▶ Description of the task
Below are the entries; give again exactly the lines from the one mentioning "fclass (d : BitVec" through the one mentioning "cvtff (d : BitVec", inclusive.

[Collection entries]
****************************************

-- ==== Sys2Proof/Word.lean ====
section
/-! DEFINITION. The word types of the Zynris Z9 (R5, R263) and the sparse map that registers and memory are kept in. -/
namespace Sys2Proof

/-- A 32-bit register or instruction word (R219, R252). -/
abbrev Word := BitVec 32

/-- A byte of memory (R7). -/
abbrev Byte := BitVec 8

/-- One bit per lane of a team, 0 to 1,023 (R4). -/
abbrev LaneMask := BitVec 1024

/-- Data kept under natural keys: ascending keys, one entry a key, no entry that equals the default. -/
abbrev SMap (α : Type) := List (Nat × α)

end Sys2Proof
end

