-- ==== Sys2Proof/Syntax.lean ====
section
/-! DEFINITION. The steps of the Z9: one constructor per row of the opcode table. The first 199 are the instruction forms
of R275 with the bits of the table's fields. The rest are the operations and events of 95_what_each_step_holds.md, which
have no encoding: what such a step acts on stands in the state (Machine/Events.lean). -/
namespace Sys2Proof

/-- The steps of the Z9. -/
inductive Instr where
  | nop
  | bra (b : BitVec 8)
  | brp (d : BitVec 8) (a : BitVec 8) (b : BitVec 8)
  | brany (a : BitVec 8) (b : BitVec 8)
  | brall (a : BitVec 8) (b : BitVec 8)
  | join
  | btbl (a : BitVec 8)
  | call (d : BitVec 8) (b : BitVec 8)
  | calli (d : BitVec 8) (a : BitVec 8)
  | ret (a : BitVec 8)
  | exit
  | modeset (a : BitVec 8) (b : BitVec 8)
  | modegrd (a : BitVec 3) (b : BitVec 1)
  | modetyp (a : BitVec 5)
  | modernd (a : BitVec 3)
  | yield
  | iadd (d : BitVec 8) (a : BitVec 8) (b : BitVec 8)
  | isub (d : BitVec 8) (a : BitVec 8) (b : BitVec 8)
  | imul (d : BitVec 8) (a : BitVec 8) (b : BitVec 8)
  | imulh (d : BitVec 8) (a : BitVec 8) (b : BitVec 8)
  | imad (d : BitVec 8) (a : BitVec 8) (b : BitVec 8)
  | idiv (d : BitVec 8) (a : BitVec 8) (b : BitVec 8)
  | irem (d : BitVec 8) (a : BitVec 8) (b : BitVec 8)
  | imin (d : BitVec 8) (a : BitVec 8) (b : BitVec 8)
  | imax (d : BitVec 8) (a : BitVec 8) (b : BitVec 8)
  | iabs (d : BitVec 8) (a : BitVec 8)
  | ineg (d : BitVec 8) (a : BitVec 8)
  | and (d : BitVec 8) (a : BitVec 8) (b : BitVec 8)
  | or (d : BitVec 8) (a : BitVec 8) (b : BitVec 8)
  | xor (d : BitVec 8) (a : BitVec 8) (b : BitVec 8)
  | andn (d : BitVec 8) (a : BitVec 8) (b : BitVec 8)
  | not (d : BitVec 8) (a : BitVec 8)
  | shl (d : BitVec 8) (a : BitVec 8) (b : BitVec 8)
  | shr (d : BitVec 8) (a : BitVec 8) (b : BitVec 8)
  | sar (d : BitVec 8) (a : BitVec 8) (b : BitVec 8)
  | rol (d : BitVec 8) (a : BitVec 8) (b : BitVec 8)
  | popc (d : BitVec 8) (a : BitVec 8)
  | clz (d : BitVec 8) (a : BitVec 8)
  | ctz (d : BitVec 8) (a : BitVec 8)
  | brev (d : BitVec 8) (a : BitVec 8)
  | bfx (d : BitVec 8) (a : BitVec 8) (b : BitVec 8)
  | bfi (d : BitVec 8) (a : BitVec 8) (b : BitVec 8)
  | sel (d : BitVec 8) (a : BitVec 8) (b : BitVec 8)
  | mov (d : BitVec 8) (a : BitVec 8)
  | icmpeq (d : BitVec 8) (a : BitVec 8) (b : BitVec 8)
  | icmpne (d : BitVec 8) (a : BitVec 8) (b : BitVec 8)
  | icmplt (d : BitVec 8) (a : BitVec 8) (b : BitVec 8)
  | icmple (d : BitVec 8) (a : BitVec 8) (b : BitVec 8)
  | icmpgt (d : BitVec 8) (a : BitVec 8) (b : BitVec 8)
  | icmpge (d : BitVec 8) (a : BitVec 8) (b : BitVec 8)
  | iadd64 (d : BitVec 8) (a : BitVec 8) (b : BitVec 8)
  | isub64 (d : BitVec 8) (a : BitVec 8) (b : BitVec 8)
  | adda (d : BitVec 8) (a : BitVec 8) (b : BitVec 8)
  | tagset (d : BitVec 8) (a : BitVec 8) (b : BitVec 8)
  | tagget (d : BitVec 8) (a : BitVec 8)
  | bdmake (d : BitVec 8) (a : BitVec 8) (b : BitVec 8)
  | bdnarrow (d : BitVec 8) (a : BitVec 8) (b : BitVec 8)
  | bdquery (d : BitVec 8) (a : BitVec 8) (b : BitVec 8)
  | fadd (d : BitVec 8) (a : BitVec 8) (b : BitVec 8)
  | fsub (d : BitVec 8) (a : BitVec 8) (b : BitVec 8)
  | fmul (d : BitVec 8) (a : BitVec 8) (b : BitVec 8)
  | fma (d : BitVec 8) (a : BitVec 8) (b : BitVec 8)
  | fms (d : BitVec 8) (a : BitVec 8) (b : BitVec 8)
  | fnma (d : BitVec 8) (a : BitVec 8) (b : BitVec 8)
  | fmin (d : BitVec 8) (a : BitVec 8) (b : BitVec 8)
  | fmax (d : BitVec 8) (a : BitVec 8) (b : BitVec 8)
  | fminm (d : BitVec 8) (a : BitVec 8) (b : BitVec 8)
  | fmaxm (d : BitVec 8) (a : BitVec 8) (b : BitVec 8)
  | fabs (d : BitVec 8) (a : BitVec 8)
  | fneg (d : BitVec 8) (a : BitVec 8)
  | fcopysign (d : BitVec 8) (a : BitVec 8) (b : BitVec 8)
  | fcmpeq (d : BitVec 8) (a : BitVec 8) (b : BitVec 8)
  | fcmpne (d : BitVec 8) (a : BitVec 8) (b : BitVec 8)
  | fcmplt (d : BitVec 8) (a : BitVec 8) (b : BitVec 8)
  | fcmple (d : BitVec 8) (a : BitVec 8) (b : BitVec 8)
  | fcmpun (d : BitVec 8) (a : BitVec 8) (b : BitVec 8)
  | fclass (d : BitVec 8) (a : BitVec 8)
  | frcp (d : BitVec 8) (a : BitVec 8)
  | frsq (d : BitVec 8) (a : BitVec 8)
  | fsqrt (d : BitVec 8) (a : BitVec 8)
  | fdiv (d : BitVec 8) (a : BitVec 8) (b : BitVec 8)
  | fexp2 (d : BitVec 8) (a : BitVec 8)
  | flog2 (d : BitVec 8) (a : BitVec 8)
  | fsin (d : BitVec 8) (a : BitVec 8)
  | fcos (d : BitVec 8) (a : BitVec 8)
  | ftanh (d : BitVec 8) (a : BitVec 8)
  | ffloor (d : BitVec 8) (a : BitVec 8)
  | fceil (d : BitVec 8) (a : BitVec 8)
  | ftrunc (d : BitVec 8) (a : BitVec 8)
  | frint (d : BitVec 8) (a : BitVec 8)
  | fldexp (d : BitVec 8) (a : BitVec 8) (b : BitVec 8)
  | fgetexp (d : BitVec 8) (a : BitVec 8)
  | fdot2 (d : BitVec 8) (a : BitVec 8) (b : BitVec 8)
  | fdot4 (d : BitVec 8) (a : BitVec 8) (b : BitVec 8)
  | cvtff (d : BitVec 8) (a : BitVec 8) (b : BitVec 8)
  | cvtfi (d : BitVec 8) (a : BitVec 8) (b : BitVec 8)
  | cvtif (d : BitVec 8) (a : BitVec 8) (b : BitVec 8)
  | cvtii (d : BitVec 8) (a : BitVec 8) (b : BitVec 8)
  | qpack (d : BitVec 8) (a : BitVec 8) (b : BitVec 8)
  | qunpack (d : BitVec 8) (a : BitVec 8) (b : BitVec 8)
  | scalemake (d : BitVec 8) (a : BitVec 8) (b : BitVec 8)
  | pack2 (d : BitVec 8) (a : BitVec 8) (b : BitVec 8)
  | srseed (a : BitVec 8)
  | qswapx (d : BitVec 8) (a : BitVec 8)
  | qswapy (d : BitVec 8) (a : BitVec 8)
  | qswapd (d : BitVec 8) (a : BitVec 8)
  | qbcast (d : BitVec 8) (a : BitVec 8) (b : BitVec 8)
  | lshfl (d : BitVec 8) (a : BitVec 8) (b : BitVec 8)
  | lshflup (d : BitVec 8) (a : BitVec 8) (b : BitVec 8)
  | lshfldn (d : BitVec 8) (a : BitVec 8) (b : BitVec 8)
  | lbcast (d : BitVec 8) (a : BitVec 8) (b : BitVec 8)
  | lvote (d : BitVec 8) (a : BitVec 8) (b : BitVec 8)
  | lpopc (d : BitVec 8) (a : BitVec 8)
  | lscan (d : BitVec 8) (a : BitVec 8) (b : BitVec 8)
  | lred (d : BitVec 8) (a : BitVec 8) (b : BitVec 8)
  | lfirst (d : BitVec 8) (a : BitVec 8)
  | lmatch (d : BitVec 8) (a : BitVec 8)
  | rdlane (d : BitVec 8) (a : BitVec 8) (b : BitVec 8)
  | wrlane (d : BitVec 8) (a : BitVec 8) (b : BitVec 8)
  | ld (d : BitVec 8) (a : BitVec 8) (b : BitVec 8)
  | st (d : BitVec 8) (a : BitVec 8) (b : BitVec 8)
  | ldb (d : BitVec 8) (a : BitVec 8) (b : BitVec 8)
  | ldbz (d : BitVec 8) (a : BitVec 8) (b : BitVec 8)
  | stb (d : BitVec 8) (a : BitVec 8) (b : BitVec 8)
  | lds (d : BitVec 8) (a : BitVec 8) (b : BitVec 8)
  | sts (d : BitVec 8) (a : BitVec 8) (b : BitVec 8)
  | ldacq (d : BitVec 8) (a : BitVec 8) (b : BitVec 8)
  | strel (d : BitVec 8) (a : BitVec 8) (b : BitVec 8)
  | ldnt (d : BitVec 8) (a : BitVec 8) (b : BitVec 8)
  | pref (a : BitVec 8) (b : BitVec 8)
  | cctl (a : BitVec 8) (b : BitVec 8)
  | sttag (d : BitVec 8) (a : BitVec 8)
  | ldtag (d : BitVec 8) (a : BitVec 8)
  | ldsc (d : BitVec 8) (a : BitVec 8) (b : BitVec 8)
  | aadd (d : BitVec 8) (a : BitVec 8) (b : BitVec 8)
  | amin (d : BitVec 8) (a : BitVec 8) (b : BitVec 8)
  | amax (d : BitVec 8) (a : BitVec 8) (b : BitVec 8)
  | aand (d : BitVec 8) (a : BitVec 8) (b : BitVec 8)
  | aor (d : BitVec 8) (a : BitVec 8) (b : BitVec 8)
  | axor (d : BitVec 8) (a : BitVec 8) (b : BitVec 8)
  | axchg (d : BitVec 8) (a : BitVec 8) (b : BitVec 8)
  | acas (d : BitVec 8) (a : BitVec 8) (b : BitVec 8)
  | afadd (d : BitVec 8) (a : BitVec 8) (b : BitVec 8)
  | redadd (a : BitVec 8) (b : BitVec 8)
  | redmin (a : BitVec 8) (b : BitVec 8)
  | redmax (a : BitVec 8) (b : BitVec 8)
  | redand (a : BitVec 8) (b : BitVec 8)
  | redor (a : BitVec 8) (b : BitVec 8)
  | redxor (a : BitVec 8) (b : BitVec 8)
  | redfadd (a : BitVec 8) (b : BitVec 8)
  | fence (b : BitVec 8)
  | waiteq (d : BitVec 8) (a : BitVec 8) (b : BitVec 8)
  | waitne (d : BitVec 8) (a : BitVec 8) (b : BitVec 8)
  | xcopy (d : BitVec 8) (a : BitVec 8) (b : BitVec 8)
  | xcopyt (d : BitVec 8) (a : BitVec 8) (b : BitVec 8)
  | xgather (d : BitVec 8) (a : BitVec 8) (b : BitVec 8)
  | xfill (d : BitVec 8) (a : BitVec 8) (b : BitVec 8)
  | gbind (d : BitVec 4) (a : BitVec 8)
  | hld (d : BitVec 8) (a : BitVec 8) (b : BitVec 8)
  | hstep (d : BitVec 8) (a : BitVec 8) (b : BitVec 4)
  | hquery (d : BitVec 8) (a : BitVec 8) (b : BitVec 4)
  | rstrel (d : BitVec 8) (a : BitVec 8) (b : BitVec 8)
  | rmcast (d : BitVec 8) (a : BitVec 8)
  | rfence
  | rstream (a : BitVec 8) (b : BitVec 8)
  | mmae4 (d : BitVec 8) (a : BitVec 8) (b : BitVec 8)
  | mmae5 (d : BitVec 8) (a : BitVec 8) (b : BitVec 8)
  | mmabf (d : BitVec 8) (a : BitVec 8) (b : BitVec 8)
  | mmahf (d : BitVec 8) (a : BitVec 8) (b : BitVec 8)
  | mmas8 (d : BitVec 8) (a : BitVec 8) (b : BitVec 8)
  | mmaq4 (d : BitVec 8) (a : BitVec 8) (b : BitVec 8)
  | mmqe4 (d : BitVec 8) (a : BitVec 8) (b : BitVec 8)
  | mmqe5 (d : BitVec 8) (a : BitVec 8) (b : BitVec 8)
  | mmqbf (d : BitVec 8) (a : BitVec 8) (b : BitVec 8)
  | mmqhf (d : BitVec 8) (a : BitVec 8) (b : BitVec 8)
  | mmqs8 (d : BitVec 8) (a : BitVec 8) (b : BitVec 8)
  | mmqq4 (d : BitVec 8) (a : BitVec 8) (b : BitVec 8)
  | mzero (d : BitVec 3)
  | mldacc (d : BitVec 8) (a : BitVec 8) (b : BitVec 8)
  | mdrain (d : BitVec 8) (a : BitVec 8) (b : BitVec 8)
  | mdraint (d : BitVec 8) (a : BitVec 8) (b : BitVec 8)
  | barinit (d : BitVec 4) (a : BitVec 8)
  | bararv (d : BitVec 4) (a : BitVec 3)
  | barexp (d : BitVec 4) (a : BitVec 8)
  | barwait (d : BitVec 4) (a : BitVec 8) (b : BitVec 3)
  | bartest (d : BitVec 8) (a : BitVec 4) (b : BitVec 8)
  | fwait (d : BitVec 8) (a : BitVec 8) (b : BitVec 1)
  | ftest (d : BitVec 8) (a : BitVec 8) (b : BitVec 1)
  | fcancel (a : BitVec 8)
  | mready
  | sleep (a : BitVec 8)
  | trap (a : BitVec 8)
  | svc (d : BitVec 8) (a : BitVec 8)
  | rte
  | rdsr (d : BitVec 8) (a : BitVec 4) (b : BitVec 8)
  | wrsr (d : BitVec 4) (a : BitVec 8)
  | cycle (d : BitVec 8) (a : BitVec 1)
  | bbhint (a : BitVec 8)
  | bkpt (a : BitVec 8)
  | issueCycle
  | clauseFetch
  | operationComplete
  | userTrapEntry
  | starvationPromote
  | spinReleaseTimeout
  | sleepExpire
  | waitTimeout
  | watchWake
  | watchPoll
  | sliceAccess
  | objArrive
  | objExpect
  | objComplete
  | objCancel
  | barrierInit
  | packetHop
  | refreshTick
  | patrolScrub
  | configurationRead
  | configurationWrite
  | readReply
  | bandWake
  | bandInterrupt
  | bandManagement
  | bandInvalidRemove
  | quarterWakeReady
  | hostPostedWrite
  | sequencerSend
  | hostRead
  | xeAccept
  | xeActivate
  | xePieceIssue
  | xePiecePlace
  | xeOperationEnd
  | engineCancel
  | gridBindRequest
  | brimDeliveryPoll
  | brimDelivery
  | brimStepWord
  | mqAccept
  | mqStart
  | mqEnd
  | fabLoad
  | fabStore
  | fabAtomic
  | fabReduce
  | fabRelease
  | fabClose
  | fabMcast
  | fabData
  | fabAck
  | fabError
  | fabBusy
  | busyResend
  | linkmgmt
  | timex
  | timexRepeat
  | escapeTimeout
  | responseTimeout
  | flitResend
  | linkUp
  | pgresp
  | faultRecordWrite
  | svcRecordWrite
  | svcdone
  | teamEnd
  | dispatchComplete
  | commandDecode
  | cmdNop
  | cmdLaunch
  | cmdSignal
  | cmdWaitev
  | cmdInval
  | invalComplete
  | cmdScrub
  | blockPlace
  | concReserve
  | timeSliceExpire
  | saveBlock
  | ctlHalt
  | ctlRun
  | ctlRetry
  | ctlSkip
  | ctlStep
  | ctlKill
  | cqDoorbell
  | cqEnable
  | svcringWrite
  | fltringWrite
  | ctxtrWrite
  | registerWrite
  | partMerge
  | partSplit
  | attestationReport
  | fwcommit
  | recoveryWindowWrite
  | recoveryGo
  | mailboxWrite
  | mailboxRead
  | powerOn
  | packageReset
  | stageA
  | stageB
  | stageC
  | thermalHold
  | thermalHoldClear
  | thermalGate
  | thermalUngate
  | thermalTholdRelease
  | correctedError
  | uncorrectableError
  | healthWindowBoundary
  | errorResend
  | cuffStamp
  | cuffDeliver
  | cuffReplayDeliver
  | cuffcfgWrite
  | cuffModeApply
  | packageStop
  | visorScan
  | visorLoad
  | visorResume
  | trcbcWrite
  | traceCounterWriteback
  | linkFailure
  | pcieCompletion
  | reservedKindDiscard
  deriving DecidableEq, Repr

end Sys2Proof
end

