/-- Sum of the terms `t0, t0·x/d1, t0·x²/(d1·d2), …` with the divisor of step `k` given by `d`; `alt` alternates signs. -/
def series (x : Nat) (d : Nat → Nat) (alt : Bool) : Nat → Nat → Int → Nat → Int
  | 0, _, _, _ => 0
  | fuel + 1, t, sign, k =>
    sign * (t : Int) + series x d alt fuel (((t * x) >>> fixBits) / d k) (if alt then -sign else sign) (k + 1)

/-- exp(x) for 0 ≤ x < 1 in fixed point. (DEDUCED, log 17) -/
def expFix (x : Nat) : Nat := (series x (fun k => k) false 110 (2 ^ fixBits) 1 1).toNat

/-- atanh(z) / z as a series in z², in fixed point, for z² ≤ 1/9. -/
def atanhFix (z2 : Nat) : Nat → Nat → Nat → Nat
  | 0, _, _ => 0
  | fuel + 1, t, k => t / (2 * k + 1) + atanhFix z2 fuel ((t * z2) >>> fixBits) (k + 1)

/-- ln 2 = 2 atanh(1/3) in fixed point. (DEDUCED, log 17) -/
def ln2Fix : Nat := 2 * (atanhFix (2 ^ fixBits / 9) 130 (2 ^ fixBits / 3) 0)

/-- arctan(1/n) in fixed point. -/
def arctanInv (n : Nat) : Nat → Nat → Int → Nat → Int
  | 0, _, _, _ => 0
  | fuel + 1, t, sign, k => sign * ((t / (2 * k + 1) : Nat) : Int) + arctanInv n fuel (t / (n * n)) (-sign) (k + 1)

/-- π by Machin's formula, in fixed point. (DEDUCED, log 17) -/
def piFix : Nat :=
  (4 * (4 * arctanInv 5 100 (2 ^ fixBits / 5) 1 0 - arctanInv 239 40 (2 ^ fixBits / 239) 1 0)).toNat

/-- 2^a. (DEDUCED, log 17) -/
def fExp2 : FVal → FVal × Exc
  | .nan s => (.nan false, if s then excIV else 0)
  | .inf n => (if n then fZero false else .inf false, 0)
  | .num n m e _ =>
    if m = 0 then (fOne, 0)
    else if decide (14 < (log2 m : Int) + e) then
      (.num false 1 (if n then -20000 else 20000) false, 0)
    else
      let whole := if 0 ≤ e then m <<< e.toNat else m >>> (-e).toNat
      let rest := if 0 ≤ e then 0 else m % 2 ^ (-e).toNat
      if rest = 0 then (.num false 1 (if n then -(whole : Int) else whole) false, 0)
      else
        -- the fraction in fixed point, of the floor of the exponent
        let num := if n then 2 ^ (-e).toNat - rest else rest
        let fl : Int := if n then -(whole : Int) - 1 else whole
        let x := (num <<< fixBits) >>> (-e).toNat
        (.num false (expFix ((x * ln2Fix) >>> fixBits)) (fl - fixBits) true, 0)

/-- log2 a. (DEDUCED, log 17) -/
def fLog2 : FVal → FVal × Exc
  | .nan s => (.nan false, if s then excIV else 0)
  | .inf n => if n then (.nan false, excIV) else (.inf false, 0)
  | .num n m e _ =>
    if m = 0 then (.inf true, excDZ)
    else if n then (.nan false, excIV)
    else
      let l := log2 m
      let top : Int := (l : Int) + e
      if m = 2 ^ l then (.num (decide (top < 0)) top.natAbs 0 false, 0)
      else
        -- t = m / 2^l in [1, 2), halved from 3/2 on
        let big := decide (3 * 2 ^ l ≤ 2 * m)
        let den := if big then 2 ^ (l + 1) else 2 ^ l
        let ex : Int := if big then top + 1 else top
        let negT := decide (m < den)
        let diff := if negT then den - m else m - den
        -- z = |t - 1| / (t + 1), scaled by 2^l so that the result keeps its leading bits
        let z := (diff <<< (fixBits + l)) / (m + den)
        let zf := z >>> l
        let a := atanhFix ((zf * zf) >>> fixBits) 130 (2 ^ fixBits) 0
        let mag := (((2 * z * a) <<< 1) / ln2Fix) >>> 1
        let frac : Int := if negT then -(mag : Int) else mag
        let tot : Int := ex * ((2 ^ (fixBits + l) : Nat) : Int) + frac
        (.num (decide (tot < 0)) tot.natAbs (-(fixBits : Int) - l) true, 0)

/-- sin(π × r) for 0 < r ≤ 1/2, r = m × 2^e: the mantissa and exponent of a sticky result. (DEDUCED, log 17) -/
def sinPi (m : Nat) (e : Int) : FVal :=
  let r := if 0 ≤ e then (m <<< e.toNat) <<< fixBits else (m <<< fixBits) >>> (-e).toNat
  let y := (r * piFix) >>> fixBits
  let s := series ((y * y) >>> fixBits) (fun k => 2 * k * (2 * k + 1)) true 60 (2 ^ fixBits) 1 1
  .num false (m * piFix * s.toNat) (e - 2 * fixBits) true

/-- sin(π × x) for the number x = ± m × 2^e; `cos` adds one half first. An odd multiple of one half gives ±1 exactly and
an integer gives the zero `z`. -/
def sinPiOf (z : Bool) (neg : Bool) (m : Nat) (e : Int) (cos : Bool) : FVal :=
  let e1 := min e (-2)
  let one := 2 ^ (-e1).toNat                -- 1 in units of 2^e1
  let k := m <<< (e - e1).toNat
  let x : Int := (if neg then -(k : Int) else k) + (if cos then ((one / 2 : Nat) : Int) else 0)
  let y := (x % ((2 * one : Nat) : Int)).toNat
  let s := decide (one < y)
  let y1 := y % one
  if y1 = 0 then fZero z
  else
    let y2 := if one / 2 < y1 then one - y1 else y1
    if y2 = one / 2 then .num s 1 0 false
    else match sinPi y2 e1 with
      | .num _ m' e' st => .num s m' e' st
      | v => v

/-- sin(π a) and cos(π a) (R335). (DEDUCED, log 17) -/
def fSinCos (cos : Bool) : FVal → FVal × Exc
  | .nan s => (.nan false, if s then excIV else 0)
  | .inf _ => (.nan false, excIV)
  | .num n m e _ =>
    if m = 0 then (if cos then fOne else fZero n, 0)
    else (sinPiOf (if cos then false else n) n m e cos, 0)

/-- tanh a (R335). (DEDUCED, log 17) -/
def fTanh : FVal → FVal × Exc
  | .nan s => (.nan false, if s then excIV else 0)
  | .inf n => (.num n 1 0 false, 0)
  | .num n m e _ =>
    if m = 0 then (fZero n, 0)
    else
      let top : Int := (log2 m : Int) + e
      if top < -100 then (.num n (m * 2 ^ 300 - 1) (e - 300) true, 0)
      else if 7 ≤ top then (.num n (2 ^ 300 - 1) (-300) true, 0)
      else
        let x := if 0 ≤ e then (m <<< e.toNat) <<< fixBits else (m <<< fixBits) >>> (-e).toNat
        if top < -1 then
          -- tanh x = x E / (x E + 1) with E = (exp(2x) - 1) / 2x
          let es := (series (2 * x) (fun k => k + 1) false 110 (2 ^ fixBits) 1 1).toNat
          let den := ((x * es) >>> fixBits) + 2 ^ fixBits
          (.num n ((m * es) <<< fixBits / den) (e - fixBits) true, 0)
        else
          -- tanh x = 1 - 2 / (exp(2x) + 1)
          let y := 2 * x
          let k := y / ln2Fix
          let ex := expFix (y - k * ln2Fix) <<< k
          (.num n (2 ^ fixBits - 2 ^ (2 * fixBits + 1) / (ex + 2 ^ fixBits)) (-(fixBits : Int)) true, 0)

****************************************

▶ Exercise result
  | fclass (d : BitVec 8) (a : BitVec 8)
  | frcp (d : BitVec 8) (a : BitVec 8)
  | frsq (d : BitVec 8) (a : BitVec 8)
  | fsqrt (d : BitVec 8) (a : BitVec 8)
  | fdiv (d : BitVec 8) (a : BitVec 8) (b : BitVec 8)
  | fexp2 (d : BitVec 8) (a : BitVec 8)
  | flog2 (d : BitVec 8) (a : BitVec 8)
  | fsin (d : BitVec 8) (a : BitVec 8)
  | fcos (d : BitVec 8) (a : BitVec 8)
  | ftanh (d : BitVec 8) (a : BitVec 8)
  | ffloor (d : BitVec 8) (a : BitVec 8)
  | fceil (d : BitVec 8) (a : BitVec 8)
  | ftrunc (d : BitVec 8) (a : BitVec 8)
  | frint (d : BitVec 8) (a : BitVec 8)
  | fldexp (d : BitVec 8) (a : BitVec 8) (b : BitVec 8)
  | fgetexp (d : BitVec 8) (a : BitVec 8)
  | fdot2 (d : BitVec 8) (a : BitVec 8) (b : BitVec 8)
  | fdot4 (d : BitVec 8) (a : BitVec 8) (b : BitVec 8)
  | cvtff (d : BitVec 8) (a : BitVec 8) (b : BitVec 8)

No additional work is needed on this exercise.